Cynthia Enloe has been awarded Honorary Doctorates by Union College (2005), the University of London’s School of Oriental and African Studies (2009), Connecticut College (2010), the University of Lund, Sweden (2012) and Clark University (2014).

At Clark University, Cynthia Enloe has served as Chair of Political Science, Director of Women’s Studies, on the university’s Committee on Personnel, as well as its Planning and Budget Review Committee. Professor Enloe has been awarded Clark University’s Outstanding Teacher Award three times.

She currently serves on the editorial advisory boards of International Feminist Journal of Politics, Security Dialogue, Women, Politics and Policy, International Political Sociology, Critical Military Studies, and Politics and Gender. She is a member of WILPF’s International Academic Network.

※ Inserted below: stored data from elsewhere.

-- ==== Sys2Proof/Tests/Slice0.lean ====
section
/-! SUPPORT. The model's own tests. Expected values come from spec 95_test_vectors (T, P, D, B, S, C, M, E and the programs P1 to
P5), or from the rule named. The witnesses at the end meet the hypotheses of the statements of the obligations. -/

namespace Sys2Proof.Machine

/-! ## States the tests start from -/

/-- The parameters 95_test_vectors assumes: RESET_GAP = 50, MAX_COUNT = 32767, both modes ASSUMED; rate codes 0 and 1. -/
def vecParams : Params := { Params.witness with resetGap := 50, maxCount := 32767 }

/-- Power-on under those parameters. -/
def vecReset : State := { State.reset with params := vecParams }

/-- After B-1, `INIT N=1, base=0x20000000, size=48, rate=800k`, with the draws at phase TAIL and no flag set. -/
def vecInit : State :=
  { initEffect vecReset 1 0x20000000#32 48 .rate800k with
    tmr := { run := true, rate := .rate800k, phase := .tail }, ef := { rise := false, fall0 := false, fall1 := false } }

/-- After B-1 and a SHOW: the frame at 0x20000018 is armed. -/
def vecArmed : State :=
  { vecInit with
    front := 0x20000018#32, draw := 0x20000000#32, inFlight := true, chA := vecInit.chA.arm
    chB := { vecInit.chB.arm with src := 0x20000018#32 }, chC := vecInit.chC.arm }

/-- After B-1, at a position of SHOW. -/
def vecShow (p : HostPhase) : State := { vecInit with hostPhase := p }

/-- The outcome is a next state of which `p` holds. -/
def nextIs (o : Host.Outcome State Fault Refusal) (p : State → Bool) : Bool :=
  match o with
  | .next t => p t
  | .fault _ => false
  | .refused _ => false

/-- The last fault of a state: its code and its info. -/
def lastFault (s : State) : Option (Nat × FaultInfo) := s.faults.getLast?.map fun f => (f.code.number, f.info)

/-! ## Well-formedness -/

theorem test_time_zero_is_ill_formed : (Instr.time 0).wellFormed = false := by decide
theorem test_time_one_is_well_formed : (Instr.time 1).wellFormed = true := by decide

/-! ## Decoding: codes written out bit by bit from 30_encoding R99, operands from the programs of 95_test_vectors -/

theorem test_decode_init :
    (decode ⟨0b00000001#8, [.nat 1, .addr 0x20000000#32, .nat 48, .nat 0]⟩).toOption =
      some (.init 1 0x20000000#32 48 0) := by decide
theorem test_decode_write_draw :
    (decode ⟨0b00000010#8, [.nat 47, .byte 0x80#8]⟩).toOption = some (.writeDraw 47 0x80#8) := by decide
theorem test_decode_read_draw : (decode ⟨0b00000011#8, [.nat 47]⟩).toOption = some (.readDraw 47) := by decide
theorem test_decode_mem_write :
    (decode ⟨0b00000100#8, [.addr 0x20000018#32, .byte 0x00#8]⟩).toOption = some (.memWrite 0x20000018#32 0x00#8) := by
  decide
theorem test_decode_mem_read :
    (decode ⟨0b00000101#8, [.addr 0x0000105F#32]⟩).toOption = some (.memRead 0x0000105F#32) := by decide
theorem test_decode_show : (decode ⟨0b00000110#8, []⟩).toOption = some .showOp := by decide
theorem test_decode_busy : (decode ⟨0b00000111#8, []⟩).toOption = some .busy := by decide
theorem test_decode_swap : (decode ⟨0b00001000#8, []⟩).toOption = some .swap := by decide
theorem test_decode_sh_wait_inflight : (decode ⟨0b00010001#8, []⟩).toOption = some .shWaitInFlight := by decide
theorem test_decode_sh_swap : (decode ⟨0b00010010#8, []⟩).toOption = some .shSwap := by decide
theorem test_decode_sh_wait_gap : (decode ⟨0b00010011#8, []⟩).toOption = some .shWaitGap := by decide
theorem test_decode_sh_mask : (decode ⟨0b00010100#8, []⟩).toOption = some .shMask := by decide
theorem test_decode_sh_align_stop : (decode ⟨0b00010101#8, []⟩).toOption = some .shAlignStop := by decide
theorem test_decode_sh_arm : (decode ⟨0b00010110#8, []⟩).toOption = some .shArm := by decide
theorem test_decode_edge_rise : (decode ⟨0b00100000#8, []⟩).toOption = some .edgeRise := by decide
theorem test_decode_edge_fall0 : (decode ⟨0b00100001#8, []⟩).toOption = some .edgeFall0 := by decide
theorem test_decode_edge_fall1 : (decode ⟨0b00100010#8, []⟩).toOption = some .edgeFall1 := by decide
theorem test_decode_dma_a : (decode ⟨0b00110000#8, []⟩).toOption = some .dmaA := by decide
theorem test_decode_dma_b : (decode ⟨0b00110001#8, []⟩).toOption = some .dmaB := by decide
theorem test_decode_dma_c : (decode ⟨0b00110010#8, []⟩).toOption = some .dmaC := by decide
theorem test_decode_irq_completion : (decode ⟨0b01000000#8, []⟩).toOption = some .irqCompletion := by decide
theorem test_decode_time : (decode ⟨0b01010000#8, [.nat 30]⟩).toOption = some (.time 30) := by decide
theorem test_decode_port_data : (decode ⟨0b01100000#8, [.byte 0xA5#8]⟩).toOption = some (.portData 0xA5#8) := by decide
theorem test_decode_port_set : (decode ⟨0b01100001#8, [.byte 0x0F#8]⟩).toOption = some (.portSet 0x0F#8) := by decide
theorem test_decode_port_clear : (decode ⟨0b01100010#8, [.byte 0x0F#8]⟩).toOption = some (.portClear 0x0F#8) := by decide
/-- R100: 0x09, 0x10, 0x17, 0x23, 0x33, 0x63 and 0x00 are in no row. -/
theorem test_decode_reserved :
    ([0x00#8, 0x09#8, 0x10#8, 0x17#8, 0x23#8, 0x33#8, 0x41#8, 0x51#8, 0x63#8, 0xFF#8].all fun op =>
      (decode ⟨op, []⟩).toOption == none) = true := by decide
/-- M-4, M-5: a micro-step code and SWAP in a program. -/
theorem test_admit_misplaced :
    (accept .program ⟨0x16#8, []⟩).toOption = none ∧ (accept .program ⟨0x08#8, []⟩).toOption = none ∧
    (accept .dmaA ⟨0x60#8, [.byte 0#8]⟩).toOption = none := by decide

/-! ## The step -/

theorem test_fetch_word_runs_time :
    nextIs (step (vecReset.withIssued ⟨0x50#8, [.nat 5]⟩)) (fun t => decide (t.now = 5)) = true := by decide
/-- B-11 through the interface: BUSY placed at reset is fetched and raises F_NOT_INIT. -/
theorem test_fetch_word_runs_busy :
    nextIs (step (State.reset.withFetchWord 8 0x07)) (fun t => lastFault t == some (5, .none)) = true := by decide
/-- M-3: a reserved code is refused. -/
theorem test_step_refuses_reserved :
    nextIs (step { vecReset with program := [⟨0x09#8, []⟩], turns := [.agent .host 0] })
      (fun t => t.refused && t.faults.isEmpty) = true := by decide
/-- R241: before INIT, a step of SWAP or of a port primitive is not enabled. -/
theorem test_swap_held_before_init :
    nextIs (exec .swap vecReset) (fun u => decide (u = vecReset)) = true := by decide
theorem test_port_primitives_held_before_init :
    [Instr.portData 0xA5#8, .portSet 0x0F#8, .portClear 0x0F#8].all (fun i =>
      nextIs (exec i vecReset) (fun t => decide (t = vecReset))) = true := by decide
/-- R19: an operation HOST has still to issue, in its program or in the schedule, keeps the run from its end. -/
theorem test_end_of_run :
    vecInit.ended = true ∧ State.ended (State.reset.withFetchWord 8 0x07) = false ∧
    State.ended { vecInit with program := [encode .busy] } = false ∧ vecArmed.ended = false ∧
    (vecShow .shWaitGap).ended = false := by decide
theorem test_halted_run_stops :
    nextIs (step { vecReset with refused := true, turns := [.agent .clk 0] }) (fun _ => true) = false := by decide

/-! ## INIT -/

/-- B-1 and E1: geometry, port, interrupt and the descriptor of B (R95, R96). -/
theorem test_init_b1 :
    nextIs (exec (.init 1 0x20000000#32 48 0) vecReset) (fun t =>
      t.initialized && t.front == 0x20000000#32 && t.draw == 0x20000018#32 && t.port.data == 0x00#8 &&
      t.port.oe == 0xFF#8 && t.tmr.run && t.irq.en && !t.irq.pend && t.completedAt == none &&
      t.chB.slast == 0xFFFFFFE8#32 && t.chB.src == 0x20000000#32 && t.chC.intmaj && !t.chA.erq) = true := by decide
/-- B-2, B-3, B-5, B-8, B-4: the faults and what they record. -/
theorem test_init_faults :
    nextIs (exec (.init 1 0x20000000#32 47 0) vecReset) (fun t => lastFault t == some (2, .size 47)) = true ∧
    nextIs (exec (.init 0 0x20000000#32 0 0) vecReset) (fun t => lastFault t == some (3, .none)) = true ∧
    nextIs (exec (.init 1366 0x20000000#32 65568 0) vecReset) (fun t => lastFault t == some (4, .pixels 1366)) = true ∧
    nextIs (exec (.init 1 0xFFFFFFD1#32 48 0) vecReset) (fun t => lastFault t == some (2, .base 0xFFFFFFD1#32)) = true ∧
    nextIs (exec (.init 0 0x20000000#32 0 7) vecReset) (fun t => lastFault t == some (1, .rate 7)) = true := by decide

/-! ## Data operations -/

/-- B-12. -/
theorem test_write_draw_b12 :
    nextIs (exec (.writeDraw 23 0x80#8) vecInit) (fun t => t.mem == [(0x2000002F, 0x80#8)]) = true := by decide
/-- B-13. -/
theorem test_write_draw_b13 :
    nextIs (exec (.writeDraw 24 0x80#8) vecInit) (fun t => lastFault t == some (7, .offset 24) && t.mem == []) = true := by
  decide
/-- B-14: READ_DRAW 23 after B-12. -/
theorem test_read_draw_b14 :
    nextIs (exec (.readDraw 23) { vecInit with mem := [(0x2000002F, 0x80#8)] })
      (fun t => t.trace == [.read 0x2000002F#32 0x80#8]) = true := by decide
/-- B-15: READ_DRAW 0 after B-1 reads 0x00; B-21's order at power-on. -/
theorem test_read_draw_b15 :
    nextIs (exec (.readDraw 0) vecInit) (fun t => t.trace == [.read 0x20000018#32 0x00#8]) = true ∧
    nextIs (exec (.readDraw 24) vecReset) (fun t => lastFault t == some (5, .none)) = true := by decide
/-- B-16. -/
theorem test_mem_write_b16 :
    nextIs (exec (.memWrite 0x20000018#32 0x7E#8) vecInit) (fun t => t.mem == [(0x20000018, 0x7E#8)]) = true := by decide
/-- B-17, B-18. -/
theorem test_mem_write_faults :
    nextIs (exec (.memWrite 0x20000000#32 0x7E#8) vecInit)
      (fun t => lastFault t == some (8, .addrTx 0x20000000#32 .idle)) = true ∧
    nextIs (exec (.memWrite 0x20000030#32 0x7E#8) vecInit) (fun t => lastFault t == some (7, .addr 0x20000030#32)) = true := by
  decide
/-- B-19, B-20. -/
theorem test_mem_read :
    nextIs (exec (.memRead 0x20000000#32) vecInit) (fun t => t.trace == [.read 0x20000000#32 0x00#8]) = true ∧
    nextIs (exec (.memRead 0x1FFFFFFF#32) vecInit) (fun t => lastFault t == some (7, .addr 0x1FFFFFFF#32)) = true := by
  decide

Professor Enloe’s feminist teaching and research have explored the interplay of gendered politics in the national and international arenas, with special attention to how women’s labor is made cheap in globalized factories (especially sneaker factories) and how women’s emotional and physical labor has been used to support many governments’ war-waging policies—and how diverse women have tried to resist both of these efforts. Racial, class, sexual, ethnic and national identity dynamics, as well as ideas about femininities and masculinities, are common threads throughout her studies.

Cynthia Enloe was awarded the International Studies Association’s Susan Strange Award in 2007, in recognition of “a person whose singular intellect, assertiveness, and insight most challenge conventional wisdom and organizational complacency in the international studies community during the previous year.” In 2008, she was awarded the Susan B. Northcutt Award, presented annually by the Women’s Caucus for International Studies, of the International Studies Association, to recognize ”a person who actively works toward recruiting and advancing women and other minorities in the profession, and whose spirit is inclusive, generous and conscientious.”

In 2010, Cynthia Enloe was awarded the Peace and Justice Studies Association’s Howard Zinn Lifetime Achievement Award. The American Council of Learned Societies awarded Cynthia its Charles Haskins Award in 2016.

Cynthia was selected in 2017 to be an Honoree named on the Gender Justice Legacy Wall, installed in the International Crimes Court, The Hague. In 2018, Cynthia was awarded the Charles McCoy Career Achievement Award by the Committee for a New Political Science.